Why is Microsoft doing this? Partners told CRN this is the software giant's way of dealing with Office 365 seats that customers have purchased but not deployed. Microsoft views unused seats as a threat because it thinks these customers could still be snatched by Google and other cloud rivals.

"Google makes it really easy to get to their cloud," one partner said. "With Microsoft, if you're on Exchange 2003, getting to Office 365 is not an easy process."

"They have a new internal metric that is driving the need to deploy Office 365 seats as quickly as possible," another partner said.

NEXT: More Reasons Why Microsoft Is Making These Changes

Sources said Microsoft also feels some partners are charging too much for Office 365 migration work, and this could potentially hinder sales of its cloud services.

"Microsoft has recognized that a lot of partners have made a lot of money based on the complexity of Office 365 product. If you're a partner that built a business completely around Office 365 deployment, you’re on a sinking ship," one partner told CRN.

The problem with Microsoft's free Office 365 migration service, bare bones though it may be, is that it could create an impression in the marketplace that all migration services should be free, sources said.

"When word gets out that Microsoft is doing this for free, it will devalue the services that we're delivering," one partner with a thriving Microsoft cloud business told CRN. "Partners already have a compelling reason to deliver a great experience to customers, but this damages the integrity of our process."

Microsoft's Bansal said the Office 365 FastTrack program update isn't about competing with partners, but giving customers a quicker way to get value from the cloud services they've bought.
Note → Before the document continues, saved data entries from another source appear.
/-- R133: a reserved bit or an opcode outside the map. -/
theorem test_decode_illegal_commands :
    (decode .cmd 0x0100_0001).toOption = none ∧ (decode .cmd 0).toOption = none ∧ (decode .cmd 0x07).toOption = none ∧
      (decode .cmd 0x10).toOption = none ∧ (decode .cmd 0x19).toOption = none := by decide

/-- R145: BFINAL is the low bit, BTYPE the two above it. -/
theorem test_decode_block_headers :
    reads .blockHdr 0b001 (.blkStored true) && reads .blockHdr 0b010 (.blkFixed false)
      && reads .blockHdr 0b101 (.blkDynamic true) && reads .blockHdr 0b110 (.blkReserved false) := by decide

/-- R141 (95 V1.1: CMF 78, FLG 9C), R142, R143, R148. -/
theorem test_decode_headers :
    reads .zlibHdr 0x789C (.zlibHdr 7 2 false 28) && reads .zlibHdr 0x78BB (.zlibHdr 7 2 true 27)
      && reads .dictid 0x024D0127 (.zlibDictid 0x024D0127) && reads .trailer 0x26060496 (.zlibTrailer 0x26060496)
      && reads .storedLen 0xFFFC0003 (.storedLen 3 0xFFFC) := by decide

/-- R149: the fixed codes, first bit sent highest. -/
theorem test_decode_fixed_codes :
    reads .fixedLL7 0b0000000 .fixEob && reads .fixedLL7 0b0000001 (.fixLen257to263 1)
      && reads .fixedLL7 0b0001000 (.fixLen264to271 0) && reads .fixedLL7 0b0010111 (.fixLen272to279 7)
      && reads .fixedLL8 0b00110000 (.fixLit0to15 0) && reads .fixedLL8 0b01111111 (.fixLit16to79 63)
      && reads .fixedLL8 0b10011000 (.fixLit80to143 0x18) && reads .fixedLL8 0b11000101 (.fixLen280to285 5)
      && reads .fixedLL8 0b11000111 (.fixInvalid286to287 1) && reads .fixedLL9 0b110010000 (.fixLit144to159 0)
      && reads .fixedLL9 0b110111111 (.fixLit160to191 31) && reads .fixedLL9 0b111111111 (.fixLit192to255 63)
      && reads .fixedDist 0b00101 (.fixDist0to15 5) && reads .fixedDist 0b11101 (.fixDist16to29 13)
      && reads .fixedDist 0b11110 (.fixDistInvalid 0) := by decide

/-- R150 to R152: the decoded symbols; a code-length symbol's extra bits stand from bit 5 up. -/
theorem test_decode_symbols :
    reads .llSym 255 (.symLiteral 255) && reads .llSym 256 .symEob && reads .llSym 257 (.symLength 1)
      && reads .llSym 285 (.symLength 29) && reads .llSym 287 (.symLlInvalid 1) && reads .distSym 29 (.symDist 29)
      && reads .distSym 30 (.symDistInvalid 0) && reads .clSym 15 (.clLength 15) && reads .clSym 0b0000011_10000 (.clRepeatPrev 3)
      && reads .clSym 0b0000111_10001 (.clZerosShort 7) && reads .clSym 0b1010110_10010 (.clZerosLong 86) := by decide

/-- R170: an entry's class is its op byte. -/
theorem test_decode_entries :
    reads .entry 0x0061_0800 (.entLiteral 8 97) && reads .entry 0x0020_0903 (.entLink 3 9 32)
      && reads .entry 0x0003_0710 (.entBase 0 7 3) && reads .entry 0x0000_0760 (.entEob 7 0)
      && reads .entry 0x0000_0840 (.entInvalid 8 0) := by decide

/-! ### Small machines -/

/-- A 32-bit build whose context 0 is `c`, with `mem` as host memory. -/
def machine (c : Ctx) (mem : Memory) : State :=
  { State.reset with params := { nctx := 4, total64 := false, allowTooFar := false }
                     ctxs := [c, Ctx.reset, Ctx.reset, Ctx.reset], mem := mem }

/-- Cursors: `n` bytes of input at 0x1000, `m` bytes of room at 0x2000, as 95's conventions have it. -/
def cursors (n m : Nat) : Regs :=
  { Regs.zero with nextIn := 0x1000, availIn := BitVec.ofNat 32 n, nextOut := 0x2000, availOut := BitVec.ofNat 32 m
                   adler := 1, dataType := 2 }

/-- `bs` in host memory at 0x1000; no byte of it is 0. -/
def at1000 (bs : List Byte) : Memory := bs.zipIdx.map fun p => (0x1000 + p.2, p.1)

/-- A fresh D-engine over the input `bs`. -/
def deflating (wrap : Int) (wBits level memLevel strategy : Nat) (bs : List Byte) : State :=
  machine { regs := cursors bs.length 100, slot := .deflate (initDeflate wrap wBits level memLevel strategy) } (at1000 bs)

/-- An I-engine `i` over the input `bs`. -/
def inflating (i : IState) (bs : List Byte) : State :=
  machine { regs := { cursors bs.length 100 with dataType := 0 }, slot := .inflate i } (at1000 bs)

/-- A fresh I-engine of windowBits 15. -/
def freshI : IState := initInflate 5 15

/-- What `i` leaves at `s`, seen through `f`; none if it does not complete. -/
def seen {α : Type} (i : Instr) (s : State) (f : State → α) : Option α :=
  match exec i s with
  | .next t => some (f t)
  | _ => none

/-- `i` answers a next state. -/
def completes (i : Instr) (s : State) : Bool := (seen i s fun _ => ()).isSome

/-- `n` bytes of output and RESULT. -/
def written (n : Nat) (t : State) : List Byte × Int := (t.mem.readN 0x2000 n, t.result.toInt)

/-- The mode of context 0's I-engine. -/
def mode (t : State) : Option Mode :=
  match (t.ctx 0).slot with
  | .inflate i => some i.mode
  | _ => none

/-! ### The commands, against 95's vectors -/

/-- 95 DE1: level -1 is 6; ADLER 1, DATA_TYPE 2, KIND 1. -/
theorem test_dinit :
    seen (.dinit 0 0) { State.reset with arg0 := 0xFFFFFFFF, arg1 := 15, arg2 := 8 }
      (fun t => (t.result, (t.ctx 0).regs.adler, (t.ctx 0).regs.dataType, (t.ctx 0).slot.kind)) =
      some (0, 1, 2, 1) := by decide

/-- 95 DE1: a raw stream cannot use windowBits 8, and the slot stays FREE. -/
theorem test_dinit_refused :
    seen (.dinit 0 0) { State.reset with arg0 := 6, arg1 := 0xFFFFFFF8, arg2 := 8 }
      (fun t => (t.result.toInt, (t.ctx 0).slot.kind)) = some (-2, 0) := by decide

/-- 95 HE2 S3: "a" as a raw stream. -/
theorem test_dproc_fixed :
    seen (.dproc 0 4) (deflating 0 15 6 8 0 [0x61]) (written 3) = some ([0x4B, 0x04, 0x00], 1) := by decide +kernel

/-- 95 HE2 S2: "abc" at level 0 as a zlib stream. -/
theorem test_dproc_stored :
    seen (.dproc 0 4) (deflating 1 15 0 8 0 [0x61, 0x62, 0x63]) (written 14) =
      some ([0x78, 0x01, 0x01, 0x03, 0x00, 0xFC, 0xFF, 0x61, 0x62, 0x63, 0x02, 0x4D, 0x01, 0x27], 1) := by decide +kernel

/-- 95 DE5: "abc" as a dictionary: ADLER 0x024D0127, TOTAL_IN 3. -/
theorem test_dsetdict :
    seen (.dsetdict 0 0) { deflating 1 15 6 8 0 [0x61, 0x62, 0x63] with arg0 := 0x1000, arg1 := 3 }
      (fun t => (t.result, (t.ctx 0).regs.adler, (t.ctx 0).regs.totalIn)) = some (0, 0x024D0127, 3) := by decide +kernel

/-- 95 DE7: DRESET restarts the stream registers; the cursors stay (44 R383). -/
theorem test_dreset :
    seen (.dreset 0 0)
      (machine { regs := { cursors 2 9 with totalIn := 14, totalOut := 19, adler := 5, dataType := 0, msg := .bufferError }
                 slot := .deflate (initDeflate 1 15 6 8 0) } [])
      (fun t => (t.result, (t.ctx 0).regs)) = some (0, cursors 2 9) := by decide

/-- 95 DE6: DPARAMS 9, 0 on a fresh level-1 stream gives level 9 and writes nothing. -/
theorem test_dparams :
    seen (.dparams 0 0) { deflating 1 15 1 8 0 [] with arg0 := 9, arg1 := 0 }
      (fun t => (t.result, (t.ctx 0).regs.totalOut, match (t.ctx 0).slot with | .deflate d => d.tune.level | _ => 99)) =
      some (0, 0, 9) := by decide

/-- 95 DE6: a level out of range. -/
theorem test_dparams_refused :
    seen (.dparams 0 0) { deflating 1 15 1 8 0 [] with arg0 := 10, arg1 := 0 } (fun t => t.result.toInt) = some (-2) := by
  decide

/-- 95 DE7: DEND on a busy stream is -3, and frees the slot all the same. -/
theorem test_dend_busy :
    seen (.dend 0 0)
      (machine { regs := Regs.zero, slot := .deflate { initDeflate 1 15 6 8 0 with status := .busy } } [])
      (fun t => (t.result.toInt, (t.ctx 0).slot.kind)) = some (-3, 0) := by decide

/-- 47 R540, R541: raw: ADLER 0, DATA_TYPE 0. -/
theorem test_iinit_raw :
    seen (.iinit 0 0) { State.reset with arg0 := 0xFFFFFFF1 }
      (fun t => (t.result, (t.ctx 0).regs.adler, (t.ctx 0).regs.dataType, (t.ctx 0).slot.kind)) = some (0, 0, 0, 2) := by
  decide

/-- 95 BR2: the raw stream 4B 04 00 is "a"; DATA_TYPE 64. -/
theorem test_iproc_fixed :
    seen (.iproc 0 0)
      (machine { regs := { cursors 3 100 with adler := 0 }, slot := .inflate (initInflate 0 15) } (at1000 [0x4B, 0x04]))
      (fun t => (written 1 t, (t.ctx 0).regs.totalIn, (t.ctx 0).regs.dataType, (t.ctx 0).regs.adler)) =
      some (([0x61], 1), 3, 64, 0) := by decide +kernel

/-- 95 BR1 call 1: one byte of a zlib header: RESULT 0, TOTAL_IN 1, DATA_TYPE 8. -/
theorem test_iproc_one_byte :
    seen (.iproc 0 0) (inflating freshI [0x78])
      (fun t => (t.result, (t.ctx 0).regs.totalIn, (t.ctx 0).regs.dataType)) = some (0, 1, 8) := by decide +kernel

/-- 47 R542 with DE8's ADLER32("abc"): the dictionary a stream asks for. -/
theorem test_isetdict :
    seen (.isetdict 0 0)
      { inflating { freshI with mode := .DICT, check := 0x024D0127 } [0x61, 0x62, 0x63] with arg0 := 0x1000, arg1 := 3 }
      (fun t => (t.result, match (t.ctx 0).slot with | .inflate i => (i.history, i.havedict) | _ => ([], false))) =
      some (0, [0x61, 0x62, 0x63], true) := by decide +kernel

/-- 47 R541: IRESET. -/
theorem test_ireset :
    seen (.ireset 0 0) (inflating { freshI with mode := .BAD, bits := 3, hold := 5, whave := 2, wsize := 8 } [])
      (fun t => (t.result, mode t, match (t.ctx 0).slot with | .inflate i => i.bits + i.whave + i.wsize | _ => 9)) =
      some (0, some .HEAD, 0) := by decide

/-- 47 R543: the marker is found, and nothing after it is consumed. -/
theorem test_isync :
    seen (.isync 0 0)
      (machine { regs := cursors 6 0, slot := .inflate freshI }
        [(0x1000, 5), (0x1003, 0xFF), (0x1004, 0xFF), (0x1005, 7)])
      (fun t => (t.result, mode t, (t.ctx 0).regs.totalIn)) = some (0, some .TYPE, 5) := by decide +kernel

/-- 47 R545: ICOPY to context 3 duplicates registers and state; to context 4 of 4 it is refused. -/
theorem test_icopy :
    seen (.icopy 0 3) (inflating freshI [7]) (fun t => (t.result, t.ctx 3)) =
      some (0, (inflating freshI [7]).ctx 0) ∧
    seen (.icopy 0 4) (inflating freshI [7]) (fun t => (t.result.toInt, t.ctx 3)) = some (-2, Ctx.reset) := by decide

/-- 47 R546: a build without ALLOW_TOOFAR answers -3. -/
theorem test_iundermine :
    seen (.iundermine 0 1) (inflating freshI []) (fun t => t.result.toInt) = some (-3) := by decide

/-- 47 R547. -/
theorem test_iend :
    seen (.iend 0 0) (inflating freshI []) (fun t => (t.result, (t.ctx 0).slot.kind)) = some (0, 0) := by decide

/-! ### The elements of the wire format -/

/-- An I-engine in `m` with the fixed tables. -/
def fixedI (m : Mode) : IState :=
  { freshI with mode := m, lencode := { tbl := .fixedL, off := 0 }, lenbits := 9
                distcode := { tbl := .fixedD, off := 0 }, distbits := 5 }

/-- Context 0's I-engine seen through `f`, and MSG. -/
def iSeen {α : Type} (f : IState → α) (t : State) : Option α × Msg :=
  (match (t.ctx 0).slot with
    | .inflate i => some (f i)
    | _ => none, (t.ctx 0).regs.msg)

/-- 30 R145: BTYPE 1 with BFINAL 1; BTYPE 3 is MSG 6. -/
theorem test_block_headers :
    seen (.blkFixed true) (inflating { freshI with mode := .TYPE } []) (iSeen fun i => (i.mode, i.last)) =
      some (some (.LEN_, true), .none) ∧
    seen (.blkReserved false) (inflating { freshI with mode := .TYPE } []) (iSeen fun i => i.mode) =
      some (some .BAD, .blockType) := by decide

/-- 95 V1.1's header 78 9C: no dictionary, a window of 2^15. -/
theorem test_zlibHdr :
    seen (.zlibHdr 7 2 false 28) (inflating freshI []) (iSeen fun i => (i.mode, i.dmax)) =
      some (some (.TYPE, 32768), .none) := by decide

/-- 30 R148: NLEN is not the complement of LEN. -/
theorem test_storedLen_mismatch :
    seen (.storedLen 3 0) (inflating { freshI with mode := .STORED } []) (iSeen fun i => i.mode) =
      some (some .BAD, .storedLengths) := by decide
"There are three goals: allowing customers to get value out of services fast, engaging partners and helping them deliver high-value services, and attaching a partner to every customer that doesn't have one," Bansal told CRN.
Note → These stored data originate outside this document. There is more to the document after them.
-- ==== Sys2Proof/Word.lean ====
section
/-! DEFINITION. The widths of the block: a raw byte (R10), a strap level (R11, R33), the optional 32-bit view of a packet (R43). -/

namespace Sys2Proof

/-- A raw byte: "RawByte: an 8-bit value" (R10). Every value is unsigned (00_scope.md, notation). -/
abbrev Byte := BitVec 8

/-- A logic level on the MODE strap pin, 0 or 1 (R11 STRAP_MIDI_LEVEL, R33). -/
abbrev Level := BitVec 1

/-- The 32-bit port form of a packet (R43, D27). -/
abbrev Word32 := BitVec 32

end Sys2Proof
end

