-- ==== Sys2Proof/WellFormed.lean ====
section
/-! DEFINITION. What must hold of the syntax beyond its types. Every operand of `Instr` has its exact width in its type (4 bits of
channel, 7 bits of data), so an instruction needs no further check; of the parameters, TICKS must be "1 or more" (R11). -/

namespace Sys2Proof

/-- Every instruction is well formed: R72, "All 256 values are accepted", and the operand widths stand in the types. One arm per
constructor, so that a constructor added later cannot slip past. -/
def Instr.wf : Instr → Bool
  | .noteOff _ => true
  | .noteOn _ => true
  | .afterTouchPoly _ => true
  | .controlChange _ => true
  | .programChange _ => true
  | .afterTouchChannel _ => true
  | .pitchBend _ => true
  | .systemExclusive => true
  | .timeCodeQuarterFrame => true
  | .songPosition => true
  | .songSelect => true
  | .undefinedF4 => true
  | .undefinedF5 => true
  | .tuneRequest => true
  | .undefinedF7 => true
  | .clock => true
  | .undefinedF9 => true
  | .start => true
  | .continueMsg => true
  | .stop => true
  | .undefinedFD => true
  | .activeSensing => true
  | .systemReset => true
  | .dataByte _ => true
  | .take => true
  | .reset => true

/-- The parameters are legal: TICKS is an "integer, 1 or more" (R11). The other fields have only legal values in their types. -/
def Config.Params.wf (p : Config.Params) : Bool := decide (1 ≤ p.ticks)

end Sys2Proof
end

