-- ==== Sys2Proof/Machine/Environment.lean ====
section
/-! DEFINITION. The environment model (46_environment.md): the main loop, the Outbound Dispatcher, the Inbound Forwarder and the
activity indicators. It is not part of the block, and reaches it only through TAKE (R6, R160, R188). -/

namespace Sys2Proof.Machine

open Sys2Proof.Config

/-- The main loop goes on at this point of its iteration (R161). -/
def moveLoop (p : LoopPoint) (s : State) : State := { s with env := { s.env with loop := p } }

/-- `tx_count <- TICKS` (R162, R166). -/
def armTx (s : State) : State := { s with env := { s.env with txCount := s.params.ticks } }

/-- `rx_count <- TICKS` (R164, R166). -/
def armRx (s : State) : State := { s with env := { s.env with rxCount := s.params.ticks } }

/-- `send_packet(m[0], m[1], m[2], m[3])`, which returns `ok` (R162, R168). -/
def sendPacket (m : Packet) (ok : Bool) (s : State) : State :=
  { s with env := { s.env with usbSent := s.env.usbSent ++ [⟨m, ok⟩] } }

/-- `transmit_byte(b)` of each of these bytes in order, "direct, unbuffered" (R164, R168): they never enter the decoder. -/
def transmitBytes (bs : List Byte) (s : State) : State :=
  { s with env := { s.env with uartSent := s.env.uartSent ++ bs } }

/-- `DISPATCH()` (R162). If the channel is not ready nothing is taken. If `send_packet` returns an error the message is lost and the
indicator is armed anyway (R163, D24; notes/assumptions/13.md). DESIGN CHOICE: all of it is one step, so no RESET falls between the TAKE
and the send (notes/assumptions/22.md). -/
def dispatchTurn (d : Draws) (s : State) : State :=
  if d.channelReady then
    match s.hs.takeResult with
    | some m => armTx (sendPacket m d.sendOk (takeLatch s))
    | none => takeLatch s
  else s

/-- The payload bytes that `FORWARD()` writes: `p[1] .. p[n]`, with `n` by FORWARD_POLICY (R164, R165). -/
def payload (policy : ForwardPolicy) (p : Packet) : List Byte :=
  match policy with
  | .allThree => [p.data1, p.data2, p.data3]
  | .byLength => [p.data1, p.data2, p.data3].take (forwardLength p.data1)

/-- `FORWARD()` (R164). DESIGN CHOICE: all of it is one step, so no RESET falls between two of its `transmit_byte` calls and no part of a
payload is ever sent; R200 and D28 bar a RESET only inside an operation of the block (notes/assumptions/22.md). -/
def forwardTurn (d : Draws) (s : State) : State :=
  match d.received with
  | some p => armRx (transmitBytes (payload s.params.forwardPolicy p) s)
  | none => s

/-- `INDICATORS()` (R166): each counter that is not zero goes down by one. -/
def indicatorsTurn (s : State) : State :=
  { s with env := { s.env with txCount := s.env.txCount - 1, rxCount := s.env.rxCount - 1 } }

/-- `tx_on` (R167). -/
def txOn (s : State) : Bool := decide (0 < s.env.txCount)

/-- `rx_on` (R167). -/
def rxOn (s : State) : Bool := decide (0 < s.env.rxCount)

/-- The main loop's next move (R161). Each is one step; a byte may be received between any two of them (R160; notes/assumptions/8.md).
`usb_housekeeping()` is an external collaborator and reaches nothing the model holds (R6; notes/assumptions/14.md). -/
def mainLoopTurn (d : Draws) (s : State) : State :=
  match s.env.loop with
  | .top => moveLoop (if d.deviceConfigured then .dispatch else .indicators) s
  | .dispatch => moveLoop .forward (dispatchTurn d s)
  | .forward => moveLoop .indicators (forwardTurn d s)
  | .indicators => moveLoop .housekeeping (indicatorsTurn s)
  | .housekeeping => moveLoop .top s

/-- The boot that follows a RESET (R203): the main loop is at its top and the counters have their reset value (R166;
notes/assumptions/7.md). What was sent before stays sent. -/
def bootEnvironment (s : State) : State :=
  { s with env := { s.env with loop := .top, txCount := 0, rxCount := 0 } }

end Sys2Proof.Machine
end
That may be true, but many Microsoft partners told CRN they consider this to be another example of the company doing a poor job of communicating major changes to the channel.

Some partners see parallels between Office 365 FastTrack and changes Microsoft made to its Advisor Enterprise Agreement Deploy program in January, which caused some partners' fees to drop more than 50 percent.

"Microsoft promised to be more transparent and give more notice in the future after the partner-of-record fee cut in January. Breaking that promise causes a lot of mistrust," said one disgruntled partner. "The bottom line is that this is tremendously impactful to many Microsoft partners that make their money from email migrations."